What Price Freedom?

The People and Stories of the Underground Railroad

The Underground Railroad Experience is available by reservation only, and for groups only.

“The Underground Railroad was neither hewn of lumber nor wrought of steel; people made up the ties and rails of liberty … people who risked their lives, property, and freedom to defeat the inhuman institution of slavery.”

The Underground Railroad Experience located at the Plain & Fancy Farm Theater with excursion into the heart of Lancaster County, PA, tells the story of slavery from its beginning in Colonial America, with a focus on the flights to freedom via the Underground Railroad and the heroes who surfaced, most little known. Our “Free Man” encounter is purposefully not with a “slave,” but with a free African American, thus presenting a different view of the Black community of the time, revealing how Blacks and Whites worked together in this struggle.

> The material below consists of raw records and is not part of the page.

-- ==== Sys2Proof/Machine/Uaric.lean ====
section
/-! DEFINITION. Uaric on the lantern port (R452 to R455): the handshake, sessions and their requests. -/

namespace Sys2Proof.Machine

/-! ### Messages -/

/-- The header and body of a message received. -/
def UaricMsg.plain (m : UaricMsg) : Bytes :=
  [BitVec.ofNat 8 m.version, BitVec.ofNat 8 m.type] ++ leBytes 2 m.body.length ++ leBytes 4 m.session ++ leBytes 8 m.seq ++ m.body

/-- The EUI-64 interface identifier of LANTERN_MAC, and the link-local address made of it (R451). -/
def eui64 : Bytes :=
  let m := slice Config.lanternMac 0 6
  (m.getD 0 0 ^^^ 2#8) :: (m.drop 1).take 2 ++ [0xFF#8, 0xFE#8] ++ m.drop 3

def linkLocal : Bytes := [0xFE#8, 0x80#8] ++ zeros 6 ++ eui64

/-- An address of the port: the link-local one, and the static one or one that SLAAC forms, which ends in the identifier (R451). -/
def State.ownAddress (s : State) (a : Bytes) : Bool :=
  a == linkLocal || (if s.lantern.addrMode = 0 then a == s.lantern.addr else a.length == 16 && slice a 8 8 == eui64)

/-- The port takes a datagram: the LANTERN function is ON, the datagram is for an address of the port and LANTERN_UDP_PORT, its body holds at most 1,184 bytes, and
it holds at most 1,232 (R451, R452). -/
def State.takesDatagram (s : State) (m : UaricMsg) : Bool :=
  s.lanternOn && m.dst.all s.ownAddress && m.dstPort == s.lantern.port && decide (m.body.length ≤ 1184) && decide (16 + m.body.length + m.tag.length ≤ 1232)

/-- A tagged message is of a session that exists and passes its TAG (R454). -/
def State.taggedFrom (s : State) (m : UaricMsg) : Option USession :=
  match s.session? m.session with
  | some u => if s.takesDatagram m && m.version == 1 && m.tag == uaricTag u.k (UaricMsg.plain m) then some u else none
  | none => none

/-- Answer a message with a REJECT: counted, with an error record (R453). -/
def State.reject (s : State) (m : UaricMsg) (code : Nat) : State :=
  ((({ s with lantern := { s.lantern with authFailures := s.lantern.authFailures + 1 } }).report 0
    (mkReport 0x12 12 0)).emit (.lantern (uaricBytes 0x1F m.session m.seq [BitVec.ofNat 8 code])))

/-- A session closes: what it was staging goes with it. -/
def State.closeSession (s : State) (n : Nat) : State :=
  s.keepSessions fun u => u.num != n

/-! ### The handshake (R453, R454) -/

def openPrincipal (b : Bytes) : Option Principal :=
  match leNat (slice b 0 1) with
  | 1 => some .operator
  | 2 => some .owner
  | 3 => some .security
  | _ => none

def openKey (b : Bytes) : Bytes := slice b 40 57
def openX448 (b : Bytes) : Bytes := slice b 97 56

/-- The credential list of a principal. -/
def Dict.credList (d : Dict) : Principal → Bytes
  | .operator => d.credOperator
  | .owner => d.credOwner
  | .security => d.credSecurity
  | .host => []

/-- The lowest session number that no session and no handshake holds. -/
def Lantern.freeNum (l : Lantern) : Option Nat :=
  ((List.range 8).map (· + 1)).find? fun n => !(l.sessions.any fun u => u.num == n) && !(l.handshakes.any fun h => h.num == n)

/-- The first REJECT of an OPEN, in the order of R453. -/
def State.openReject (s : State) (m : UaricMsg) : Option Nat :=
  if m.version ≠ 1 then some 5
  else if s.sec.identity ≠ 1 || s.sec.trngFailing then some 4
  else if 8 ≤ s.lantern.sessions.length || 4 ≤ s.lantern.handshakes.length || s.lantern.freeNum.isNone then some 3
  else
    match openPrincipal m.body with
    | some p => if m.body.length == 153 && (credKeys (s.dict.credList p)).contains (openKey m.body) then none else some 1
    | none => some 1

/-- OPEN (R453): a CHALLENGE with a fresh nonce and X448 pair, or a REJECT. -/
def execUaricOpen (m : UaricMsg) (s : State) : Out :=
  if !s.takesDatagram m then .next s
  else
    match s.openReject m with
    | some code => .next (s.reject m code)
    | none =>
      let n := s.lantern.freeNum.getD 1
      let (r, t) := s.drawTrng 88
      let nonce := slice r 0 32
      let priv := slice r 32 56
      let pub := slice (Config.x448Public priv) 0 56
      let th1 := shake256 (0x40#8 :: (m.body ++ nonce ++ pub)) 64
      let h : UHandshake :=
        { num := n, principal := (openPrincipal m.body).getD .operator, key := openKey m.body, th1 := th1
          k := kmac256 (Config.x448 priv (openX448 m.body)) th1 32 (ascii "LANTERN") }
      let body := nonce ++ pub ++ slice (Config.ed448Sign s.identitySeed "KN800-LANTERN" th1) 0 114
      .next (({ t with lantern := { t.lantern with handshakes := t.lantern.handshakes ++ [h] } }).emit
        (.lantern (uaricBytes 0x02 n m.seq body)))

/-- PROVE (R453): the signature over th2 opens the session, or a REJECT ends the handshake. -/
def execProve (m : UaricMsg) (s : State) : Out :=
  match s.lantern.handshakes.find? fun h => h.num == m.session with
  | none => .next s
  | some h =>
    if !s.takesDatagram m || m.version != 1 then .next s
    else
      let t := { s with lantern := { s.lantern with handshakes := s.lantern.handshakes.filter fun g => g.num != h.num } }
      if s.sec.identity ≠ 1 || s.sec.trngFailing then .next (t.reject m 4)
      else if m.body.length == 114 && Config.ed448Verify h.key "KN800-LANTERN" (shake256 (0x41#8 :: h.th1) 64) m.body then
        let u : USession := { num := h.num, principal := h.principal, key := h.key, k := h.k }
        .next (({ t with lantern := { t.lantern with sessions := t.lantern.sessions ++ [u] } }).emit
          (.lantern (uaricTagged h.k 0x04 h.num 0 (leBytes 4 t.lantern.idle ++ zeros 4))))
      else .next (t.reject m 2)

/-- UARIC_HANDSHAKE_TIMEOUT (R454). -/
def execUaricHandshakeTimeout (h : Nat) (s : State) : Out :=
  .next { s with lantern := { s.lantern with handshakes := s.lantern.handshakes.filter fun g => g.num != h } }

/-- CLOSE (R454). -/
def execUaricClose (m : UaricMsg) (s : State) : Out :=
  match s.taggedFrom m with
  | some u => .next (s.closeSession u.num)
  | none => .next s

/-- UARIC_IDLE_TIMEOUT (R454). -/
def execUaricIdleTimeout (n : Nat) (s : State) : Out := .next (s.closeSession n)

/-- CERT_GET (R452): a chunk of the device certificate or of the intermediate in effect. -/
def execCertGet (m : UaricMsg) (s : State) : Out :=
  let which := leNat (slice m.body 0 1)
  if !s.takesDatagram m || m.version != 1 || decide (1 < which) then .next s
  else
    let c := if which = 0 then s.sec.deviceCertUsed else s.sec.caCertUsed
    let part := (c.drop (1024 * leNat (slice m.body 1 1))).take 1024
    .next (s.emit (.lantern (uaricBytes 0x07 0 m.seq (leBytes 2 c.length ++ part))))

/-! ### Requests (R455) -/

/-- A session's request: one that repeats the last SEQ gets the kept RESULT again, the next SEQ is served, and any other is
discarded. -/
def State.uaricRequest (s : State) (m : UaricMsg) (type : Nat) (op : Door → DictOp) : State :=
  match s.taggedFrom m with
  | none => s
  | some u =>
    if m.type ≠ type then s
    else if m.seq = u.seq then (if u.result = [] then s else s.emit (.lantern u.result))
    else if m.seq = u.seq + 1 then
      match s.startAccess (.session u.num) 0 0 0 with
      | some t => t.access (op (.session u.num))
      | none => s
    else s

def UaricMsg.index (m : UaricMsg) : Nat := leNat (slice m.body 0 2)
def UaricMsg.sub (m : UaricMsg) : Nat := leNat (slice m.body 2 1)
def UaricMsg.channel (m : UaricMsg) : Nat := leNat (slice m.body 3 1)
def UaricMsg.chunk (m : UaricMsg) : Nat := leNat (slice m.body 4 1)
def UaricMsg.last (m : UaricMsg) : Bool := bit (leNat (slice m.body 5 1)) 0
def UaricMsg.chunkLen (m : UaricMsg) : Nat := leNat (slice m.body 6 2)

/-- READ (R455). -/
def execUaricRead (m : UaricMsg) (s : State) : Out :=
  .next (s.uaricRequest m 0x10 fun d => .read d (UaricMsg.index m) (UaricMsg.sub m) (UaricMsg.channel m) (UaricMsg.chunk m) 1024)

/-- WRITE (R455). -/
def execUaricWrite (m : UaricMsg) (s : State) : Out :=
  .next (s.uaricRequest m 0x11 fun d => .write d (UaricMsg.index m) (UaricMsg.sub m) (UaricMsg.channel m) (UaricMsg.chunk m)
    (UaricMsg.last m) 1024 (UaricMsg.chunkLen m) (m.body.drop 8))

/-- INFO (R455). -/
def execUaricInfo (m : UaricMsg) (s : State) : Out :=
  .next (s.uaricRequest m 0x12 fun d => .info d (UaricMsg.index m) (UaricMsg.sub m))

end Sys2Proof.Machine
end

We also relate these stories to our neighbors, the Amish, and to contemporary freedom fighters like Gandhi and Martin Luther King, Jr. We hope for students to discover that these are not just stories of Black history or overcoming religious persecution hundreds of years ago in Europe, but part of the story of our Nation, of us all, who we are today and will become tomorrow.
Read more about the “stops” as you plan to bring your students along for the journey…

Learning Outside the Classroom … Never More Memorable

The truth is that our schools have traditionally devoted relatively little time and attention to slavery in America and certainly to the subject of the Underground Railroad that transported 1000s of those enslaved northward to freedom.

Thus, perhaps the lack of knowledge or this cursory look at this part of our history has made our youth, albeit unknowingly, question its importance and relevance for today.

Our mission here was not to shrink from the horrors of slavery, but rather to expose its inhumanity and degradation of the human spirit at the same time inspiring young people to recognize injustices, empowering them to challenge, change and improve conditions they come across in their own lives.


As educators, we know the power of changing the narrative of African enslavement from one of shame into one of resistance and innovation under extreme circumstances, to instruct us to look to our past so that we can understand our present and prepare for our future.
–Brian Favors, M.Ed., and Lurie Daniel Favors, Esq., adapted from THE BIRTH OF A NATION, companion book to the 2016 film about Nat Turner.